Preventing amputations: HBOT and diabetic wound care

Chronic foot ulcers are a serious complication of diabetes. These wounds can be very slow to heal, and treatment can be prolonged and frustrating. In some cases, when little or no progress is being made with treatment, an amputation may be recommended.

Some people with diabetes are now exploring other avenues of care. In addition to traditional treatment for diabetic ulcers and wounds, hyperbaric oxygen therapy (HBOT ) has shown positive results for people with slow-to-heal wounds.

HBOT involves sitting in a pressurised chamber and breathing almost pure oxygen. This increases the amount of oxygen being delivered to damaged tissues. The high oxygen levels also stimulate new blood vessels to grow and boost collagen production, both of which aid the body’s natural healing processes. HBOT can support the immune system, too, making it harder for bacteria to multiply and helping white blood cells fight infection.

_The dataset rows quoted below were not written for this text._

/-- `status` changes only at the edge that completes a command, and shows DONE or ERROR of a command only once
every byte it emitted is transferred; a byte waits until `out_ready`, and while it waits the command does not
advance (44_framing_commands.md section 3; 70_reset_and_hazards.md section 3). -/
def Obligations.StatusChangesOnlyWhenACommandCompletes : Prop :=
  ∀ (x : PortIn) (p q : PortState), PortInv p → x.rst = false → edge x p = .next q →
    (q.shown ≠ p.shown → p.cmdReady = false ∧ q.cmdReady = true) ∧
    (q.cmdReady = true →
      q.staged = [] ∧ q.shown = q.core.status ∧ q.doneLine = q.core.doneLine ∧ q.errorLine = q.core.errorLine) ∧
    (p.outValid = true → x.outReady = false → q = p) ∧
    (p.outValid = true → x.outReady = true →
      ∃ b, p.outData = some b ∧ q.core.out = p.core.out ++ [b] ∧ q.staged = p.staged.tail)

/-- With a SINK that is ready, a transferred command completes within the edges of its own work, one for its state
update and one for each of its at most 508 bytes (70_reset_and_hazards.md section 4; 44_framing_commands.md
section 2). -/
def Obligations.CommandsCompleteWithinTheirOutputBound : Prop :=
  ∀ (x : PortIn) (p : PortState), PortInv p → p.pending ≠ none → x.rst = false → x.outReady = true →
    ∃ n q, n ≤ p.work + 509 ∧ edges (List.replicate n x) p = .next q ∧ q.cmdReady = true ∧
      q.transaction = p.transaction

/-- 70_reset_and_hazards.md section 4: given that the SINK eventually accepts every byte presented, and nothing of
the HOST but that it does not reset, the ENGINE never hangs: every command in execution completes, with the effect
of its transaction. -/
def Obligations.FairSinkLetsEveryCommandComplete : Prop :=
  ∀ (xs : Nat → PortIn) (p : PortState), PortInv p → (∀ n, (xs n).rst = false) → SinkFair xs p →
    p.cmdReady = false →
    ∃ n q, edges ((List.range n).map xs) p = .next q ∧ q.cmdReady = true ∧ q.transaction = p.transaction

/-! ### One instance and the next -/

/-- 70_reset_and_hazards.md R272: every START gives the instance an empty window, an empty look-ahead, no open run
and an empty residue, and no state leaks from one instance into the next: whatever two states START is executed
in, any commands after it emit the same bytes and leave states that agree in every register that holds a value. -/
def Obligations.NoStateLeaksIntoTheNextInstance : Prop :=
  (∀ (m : Mode) (s : State), ∃ t, exec (startInstr m) s = .next t ∧
    t.win = [] ∧ t.la = [] ∧ t.runOpen = false ∧ t.resLen = 0) ∧
  (∀ (m : Mode) (cmds : List Instr) (s t u : State), execAll (startInstr m :: cmds) s = .next t →
    ∃ w bs, execAll (startInstr m :: cmds) u = .next w ∧ t.out = s.out ++ bs ∧ w.out = u.out ++ bs ∧
      SameValues { t with out := [], input := [] } { w with out := [], input := [] })
end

Research shows that HBOT can make a real difference. Studies have found that people with diabetic foot ulcers who receive HBOT are more likely to see their wounds heal and less likely to need an amputation. Medical guidelines also recognise HBOT as a helpful treatment after surgical cleaning (debridement ) of infected or deep wounds, when healing is slow or stalled despite other care.

Treatment is comfortable and relaxing. Most sessions last about 90 minutes, and patients can read, watch TV, or chat during the session. You’ll be fully awake and monitored throughout.